Idling.
Exhaust spilling into the night.
No one around.
Not one person on the platform.
Because they’ve already boarded. They’re on the bus. It’s leaving!
Forcing herself even faster, she sprinted.
The doors closed with a whoosh. The bus started to move, big tires rolling, the beast lumbering forward.
No. No. No!
“Hey!” she cried, her lungs burning, her throat a rasp. “Wait!” Oh, please, God!
Taillights glowed an eerie red.
No, no, no! This couldn’t happen! Not after all she’d been through! Heart crumbling, adrenaline propelling her, she threw herself forward.
Miracle of miracles, the Greyhound slowed for a traffic light.
Redoubling her efforts, she ran and saw the light change from red to green.
With a growl and belch of diesel fumes the huge bus moved forward again.
Shit!
Frantic, her heart beating a thousand times a minute, Ivy tried desperately to flag the driver down. Couldn’t he see her in his huge mirrors?
“Stop!” she yelled, wildly thrashing her arms. “Stop!” Oh, please, please!
With a squeal of brakes and flash of bright taillights, the bus jerked to a halt.
“Yes!” She picked up the pace again, her breathing fast and hard. Obviously the driver had spotted her. Finally. A bit of hope appeared just as she saw a flash, a quicksilver movement caught in the beams of the Greyhound’s headlights.

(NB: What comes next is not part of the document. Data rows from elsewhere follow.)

-- ==== Sys2Proof/Word.lean ====
section
/-! DEFINITION. The word types and their plainest arithmetic. -/
namespace Sys2Proof

/-- One byte. -/
abbrev Byte := BitVec 8

/-- A 64-bit word: a scribe register (R211), a result word, a ledger dword. -/
abbrev W64 := BitVec 64

end Sys2Proof
end

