/-! ### Supplies, modes and start-up (R509 to R530) -/

/-- The power chain and the modes beyond their registers. At reset the chain is up and BOOT has not run. -/
structure PowS where
  /-- The HVIN controller runs; groups enabled, 0 to 5; failed starts in a row; a retry waits; the buck stage is stopped until HVIN falls (R511). -/
  hv : Bool := true
  group : Nat := 5
  fails : Nat := 0
  retry : Bool := false
  stopped : Bool := false
  /-- VSYS is at or above 4.5 V. -/
  vsys : Bool := true
  /-- The kind of the last reset: 0 power-on, 1 cold, 2 warm (R522). -/
  kind : Nat := 0
  /-- BOOT's steps have run; DRAM is ready; role entry, PROVISION or RESTRICTED was reached; a role was entered (R524, R475). -/
  booted : Bool := false
  dram : Bool := false
  entered : Bool := false
  /-- BOOT's outcome, if it is not role entry: 2 PROVISION or 3 RESTRICTED. -/
  boot : Option Nat := none
  /-- HOLDUP has a thermal cause; role entry waits for the temperature; HOLDUP is to end in a cold reset (R517, R520, R528). -/
  thermal : Bool := false
  hot : Bool := false
  cold : Bool := false
  /-- A reset held until the flush is complete: kind and cause (R523). -/
  held : Option (Nat × Nat) := none
  /-- A fault was latched during UPDATE or the restore failed; the DEGRADED timer ran out during UPDATE (R517, R518). -/
  updFault : Bool := false
  timer : Bool := false
  due : Bool := false
  /-- Seconds left on the DEGRADED timer; a capacitance test is deferred (R487). -/
  deg : Nat := 0
  testWait : Bool := false
  /-- The vault domain lost its contents while VSYS was off (R65). -/
  vbatGone : Bool := false
  /-- No bank passed at BOOT: BAR0 is limited to CHIP, RNG, KV, PWR, STO and UPD (R412). -/
  limited : Bool := false
  /-- The third failed start stopped the buck stage (R511). -/
  railStart : Bool := false
  /-- The supervisor role moved, and a warm reset kept it (R269). -/
  moved : Option Nat := none
deriving DecidableEq, Repr


/-! ### The whole state -/

/-- The machine's state. `pending` is the queue of waiting commands, first in first out. -/
structure State where
  pending : List Instr
  /-- Every register field that does not hold its reset value: field id, then instance. -/
  regs : Tab (Tab Nat)
  /-- DRAM bytes that are not 0 (R548). -/
  dram : List Host.Cell
  /-- Selector copies: 32 × block + host (R36). -/
  sels : Tab Nat
  ten : TenS
  rng : RngS
  tasks : Tab Task
  /-- Event pool: entries held per tenant, and the quotas (R218). -/
  poolUse : Tab Nat
  poolQ : Tab Nat
  ink : InkS
  /-- The scribes' data store, 1 MiB (R231). -/
  dstore : Tab (BitVec 8)
  pip : PipS
  ldg : LdgS
  /-- NAND partitions' contents. -/
  parts : Tab Part
  nand : NandS
  time : TimeS
  pair : PairS
  scb : ScbS
  prm : PrmS
  vault : VaultS
  bal : BalS
  plc : PlcS
  rfm : RfmS
  upd : UpdS
  eth : EthS
  saf : SafS
  pow : PowS
  /-- What the device has sent out. -/
  out : List Out
  /-- The model's own counter that free values are drawn from. -/
  freeCtr : Nat
deriving DecidableEq, Repr

/-- The protection bank at reset (R22, R23): tenant 0 has every scribe share. -/
def bankReset : Bank := { recs := [(12, 4096)] }

/-- The machine right after a power-on reset: every register field at its reset value (register map), no tenant but tenant 0, memory with nothing
listed, no command waiting. Tenant 0's journal quota of 64 (R169) is the one register instance that differs from its row's value; its key is
the field number of LDG_T_JBUF.QUOTA. The fields whose reset value the spec leaves open, MPT_OPSEC, MPT_PCYC and MPT_VAULT among them, are 0 (log
entry 26). -/
def State.reset : State where
  pending := []
  regs := [(235, [(0, 64)])]
  dram := []
  sels := []
  ten := { active := bankReset, pend := bankReset }
  rng := {}
  tasks := []
  poolUse := []
  poolQ := [(0, 65536)]
  ink := {}
  dstore := []
  pip := {}
  ldg := {}
  parts := []
  nand := {}
  time := {}
  pair := {}
  scb := {}
  prm := {}
  vault := {}
  bal := {}
  plc := {}
  rfm := {}
  upd := {}
  eth := {}
  saf := {}
  pow := {}
  out := []
  freeCtr := 0

end Sys2Proof.Machine
end

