-- ==== Sys2Proof/Machine/RegMap.lean ====
section
/-! DEFINITION. The register map: one `Fld` per field of the register tables of spec/01 to spec/16, with its block, offset,
bit place, access code (R7), reset value and stated range (R563). Generated from the spec's own tables. -/
namespace Sys2Proof.Machine.Reg
open Sys2Proof.Machine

A scrawny coyote zipped through the swath of illumination to scurry into an alley near the station.
Good enough.
Again the bus started to inch forward, but Ivy was alongside the silver beast now and began pounding on its paneled sides. “Stop!” she cried, banging her fists on the metal until she reached the door, still running alongside the moving bus. “Let me on! Stop.”
The driver’s gaze jerked to the door and in an instant the bus ground to a stop.
A burly man with thick jowls and a bulbous nose, he squinted through the smudged glass to stare and take stock of her.
“Let me in!” she yelled, gasping for breath.
For a second he looked as if he might reach for some kind of weapon or drive off. “I have a ticket!” she cried, freaked that he might leave. As she pleaded with him, she saw the ghostly outline of her reflection in the doors—a pale woman with strange hair, smeared makeup, and a desperate, wild look contorting her face where blood was running from a cut above her eye and a bruise was beginning to show over her cheek. “Please!” she cried, and reached into her jacket pocket. “Please, sir. Let me in.”
His eyes widened as if he expected her to pull out a semiautomatic, but she retrieved her ticket and waved it at him.
From the corner of her eye she saw movement a few blocks behind the bus, an eerie shimmer that didn’t belong to a vehicle.
Oh. No.
A man staggered into the street behind them, his head still glowing from the fire burning through his hair.